Елизавета почти не плакала. Но в коротенькой записке, посланной матери в самый день смерти, как будто слышится ужасное, раздирающее душу, рыдание без слез.

«Мама родная, я не в силах сказать вам ничего, кроме двух слов: не безпокойтесь обо мне. Сегодня утром я лишилась дочери, она умерла. Мама, это ужасно. Я не могу об этом говорить. Но не беспокойтесь, я здорова. О, если б я могла отдать тысячи здоровий, вытерпеть тысячи мук, только бы вернуть ей жизнь!»

Дня через три подробно и как будто спокойно описывает смерть. Несколько дней ни на минуту не отходила от больной; только к утру последнего дня, когда Мышка затихла, как будто задремала,— прилегла на канапе рядом с нею в той же комнате. Вдруг очнулась и увидела, что ребенок умирает.

«Как бы я ни была счастлива,— если бы даже то было счастье видеть вас, мама, или иметь еще дюжину детей,— Мышки у меня больше не будет!..»

И опять одна. Опять замерзает в ледяной пустыне.

 

IV.

Последняя улыбка замерзающей Психеи — любовь, если это можно назвать любовью, к гр. Головиной. Любовь Психеи к Вакханке.

«Я хочу любить вас, вопреки всему, и, будь я за тысячи верст от вас, я буду находить бесконечную сладость в том, чтобы мучить себя воспоминаниями счастливых дней…— Нет, милая, нет, сердце мое слишком полно. Я больше не могу терпеть… Мысли мои убивают меня. Плакать, думать о вас — вот все, что мне остается. Я едва удерживаю слезы, когда вишу вас на-людях или когда о вас думаю… Боже мой, какую власть вы надо мною имеете!.. Если бы только могла я провести с вами два-три часа наедине, вы узнали бы тайну мою… Что мне сказать вам?.. Что я вас люблю, боготворю, вот все… А ведь кто-нибудь, читая это, подумает, что я пишу любовнику…»

«Я уходила с великою княгинею в её уборную,— рассказывает Головина.— Минута расставания приближалась.

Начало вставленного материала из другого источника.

-- ==== Sys2Proof/Decode.lean ====
section
/-! DEFINITION. Instruction words to instructions and back: the formats of R72, the literal and extended forms of R74 and
R75, the majors of R77, the functions of R78, and the rejection, by name, of every pattern of R79. The encoder after the
decoder is written from the same tables. -/

namespace Sys2Proof

/-- Why a word pattern is not an instruction: the cases of R79. -/
inductive Reject where
  /-- Fewer bytes than the instruction's length. -/
  | truncated
  /-- Major 0x24–0x3F. -/
  | reservedMajor
  /-- A form that the major or the instruction does not accept. -/
  | form
  /-- A function, sub, op or XFN value not listed in R78. -/
  | function
  /-- A field that the instruction does not use is not zero (R76). -/
  | unusedField
  /-- An illegal code in RM, SZ, ANN, SCOPE, FMTA, FMTB or mode. -/
  | code
  /-- A register number beyond the named file. -/
  | register
  /-- An immediate, offset or displacement outside its range. -/
  | range
  deriving DecidableEq, Repr

/-- The five six-bit fields of a base word below its length bits: format A of R72, of which the others are regroupings. -/
structure Base where
  major : Fin 64
  rd : Fin 64
  ra : Fin 64
  rb : Fin 64
  fn : Fin 64
  deriving DecidableEq, Repr

/-- The extension word (R75). -/
structure Ext where
  xfn   : Fin 256 := 0
  rc    : Fin 64 := 0
  re    : Fin 64 := 0
  rm    : Fin 8 := 0
  pm    : Fin 8 := 0
  sz    : Fin 4 := 0
  ann   : Fin 4 := 0
  scope : Fin 8 := 0
  fmta  : Fin 8 := 0
  fmtb  : Fin 8 := 0
  zm    : Fin 2 := 0
  ximm  : BitVec 24 := 0
  deriving DecidableEq, Repr

/-- An instruction cut into its words: the base word, the extension and the literal. -/
structure Enc where
  base : Base
  ext  : Option Ext
  lit  : Option Word
  deriving DecidableEq, Repr

/-! ### Words -/

/-- The length bits [31:30] of R69. -/
def Enc.lenCode (e : Enc) : Nat :=
  match e.ext, e.lit with
  | none, none => 0
  | none, some _ => 1
  | some _, none => 2
  | some _, some _ => 3

/-- The base word as a number. -/
def Enc.baseWord (e : Enc) : Nat :=
  e.lenCode * 2 ^ 30 + e.base.major.val * 2 ^ 24 + e.base.rd.val * 2 ^ 18 + e.base.ra.val * 2 ^ 12
    + e.base.rb.val * 2 ^ 6 + e.base.fn.val

/-- The fields of a base word. -/
def Base.ofWord (w : Nat) : Base where
  major := Fin.ofNat 64 (w / 2 ^ 24)
  rd := Fin.ofNat 64 (w / 2 ^ 18)
  ra := Fin.ofNat 64 (w / 2 ^ 12)
  rb := Fin.ofNat 64 (w / 2 ^ 6)
  fn := Fin.ofNat 64 w

/-- The extension word as a number. -/
def Ext.word (x : Ext) : Nat :=
  x.xfn.val * 2 ^ 56 + x.rc.val * 2 ^ 50 + x.re.val * 2 ^ 44 + x.rm.val * 2 ^ 41 + x.pm.val * 2 ^ 38
    + x.sz.val * 2 ^ 36 + x.ann.val * 2 ^ 34 + x.scope.val * 2 ^ 31 + x.fmta.val * 2 ^ 28 + x.fmtb.val * 2 ^ 25
    + x.zm.val * 2 ^ 24 + x.ximm.toNat

/-- The fields of an extension word. -/
def Ext.ofWord (w : Nat) : Ext where
  xfn := Fin.ofNat 256 (w / 2 ^ 56)
  rc := Fin.ofNat 64 (w / 2 ^ 50)
  re := Fin.ofNat 64 (w / 2 ^ 44)
  rm := Fin.ofNat 8 (w / 2 ^ 41)
  pm := Fin.ofNat 8 (w / 2 ^ 38)
  sz := Fin.ofNat 4 (w / 2 ^ 36)
  ann := Fin.ofNat 4 (w / 2 ^ 34)
  scope := Fin.ofNat 8 (w / 2 ^ 31)
  fmta := Fin.ofNat 8 (w / 2 ^ 28)
  fmtb := Fin.ofNat 8 (w / 2 ^ 25)
  zm := Fin.ofNat 2 (w / 2 ^ 24)
  ximm := BitVec.ofNat 24 w

/-- The length in bytes that the length bits give (R69). -/
def lenOfBase (w : Nat) : Nat :=
  match w / 2 ^ 30 % 4 with
  | 0 => 4
  | 1 => 12
  | 2 => 12
  | _ => 20

/-- A number read from `n` bytes, the least significant first. -/
def leNat : List Byte → Nat
  | [] => 0
  | b :: bs => b.toNat + 256 * leNat bs

/-- The `n` bytes of a number, the least significant first. -/
def leBytes : Nat → Nat → List Byte
  | 0, _ => []
  | n + 1, x => BitVec.ofNat 8 x :: leBytes n (x / 256)

/-- The words of an instruction from its base word and the 16 bytes after it (R69). -/
def Enc.ofWords (base q1 q2 : Nat) : Enc :=
  match base / 2 ^ 30 % 4 with
  | 0 => ⟨Base.ofWord base, none, none⟩
  | 1 => ⟨Base.ofWord base, none, some (BitVec.ofNat 64 q1)⟩
  | 2 => ⟨Base.ofWord base, some (Ext.ofWord q1), none⟩
  | _ => ⟨Base.ofWord base, some (Ext.ofWord q1), some (BitVec.ofNat 64 q2)⟩

/-- The bytes of an instruction, in fetch order (R69). -/
def Enc.bytes (e : Enc) : List Byte :=
  leBytes 4 e.baseWord
    ++ (match e.ext with | some x => leBytes 8 x.word | none => [])
    ++ (match e.lit with | some w => leBytes 8 w.toNat | none => [])

/-! ### Field codes -/

def Opnd.rb : Opnd → Fin 64
  | .reg r => r
  | .lit _ => 0

def Opnd.litw : Opnd → Option Word
  | .reg _ => none
  | .lit w => some w

def RMode.code : RMode → Fin 8
  | .rne => 0 | .rtz => 1 | .rup => 2 | .rdn => 3 | .rsr => 4

def RMode.ofCode (c : Fin 8) : Except Reject RMode :=
  match c.val with
  | 0 => .ok .rne | 1 => .ok .rtz | 2 => .ok .rup | 3 => .ok .rdn | 4 => .ok .rsr
  | _ => .error .code

def Sz.code : Sz → Fin 4
  | .b => 0 | .h => 1 | .w => 2 | .d => 3

def Sz.ofCode (n : Nat) : Sz :=
  match n % 4 with
  | 0 => .b | 1 => .h | 2 => .w | _ => .d

def VFmt.code : VFmt → Fin 4
  | .f64 => 0 | .f32 => 1 | .f16 => 2 | .bf16 => 3

def VFmt.ofCode (n : Nat) : VFmt :=
  match n % 4 with
  | 0 => .f64 | 1 => .f32 | 2 => .f16 | _ => .bf16

def Scope.code : Scope → Fin 8
  | .core => 0 | .clu => 1 | .die => 2 | .pkg => 3 | .dom => 4 | .sys => 5

def Scope.ofCode (n : Nat) : Except Reject Scope :=
  match n with
  | 0 => .ok .core | 1 => .ok .clu | 2 => .ok .die | 3 => .ok .pkg | 4 => .ok .dom | 5 => .ok .sys
  | _ => .error .code

def Fmt.code : Fmt → Fin 8
  | .f64 => 0 | .f32 => 1 | .f16 => 2 | .bf16 => 3 | .w8 => 4 | .i8 => 5 | .i32 => 6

Великий князь удалялся в кабинет для ночного туалета. Великая княгиня принималась за свой; я расчесывала ей волосы, заплетала в косу. Камерфрау ее раздевала. Она переходила в спальню, чтобы лечь в постель, и звала меня туда. Я становилась на колени на ступенях кровати, целовала ей руки и удалялась…»

«Великий князь прочел ваши письма и потребовал у меня объяснений,— сообщает Головиной Елизавета.— Я рассказала ему отчасти… Но, когда вспомнила это блаженное 30-ое мая, страшно смутилась (cela m’а toute bouleversée). Вы знаете, как дорог мне этот день, в который я отдалась вам вся (on je me suis donnée toute à vous)»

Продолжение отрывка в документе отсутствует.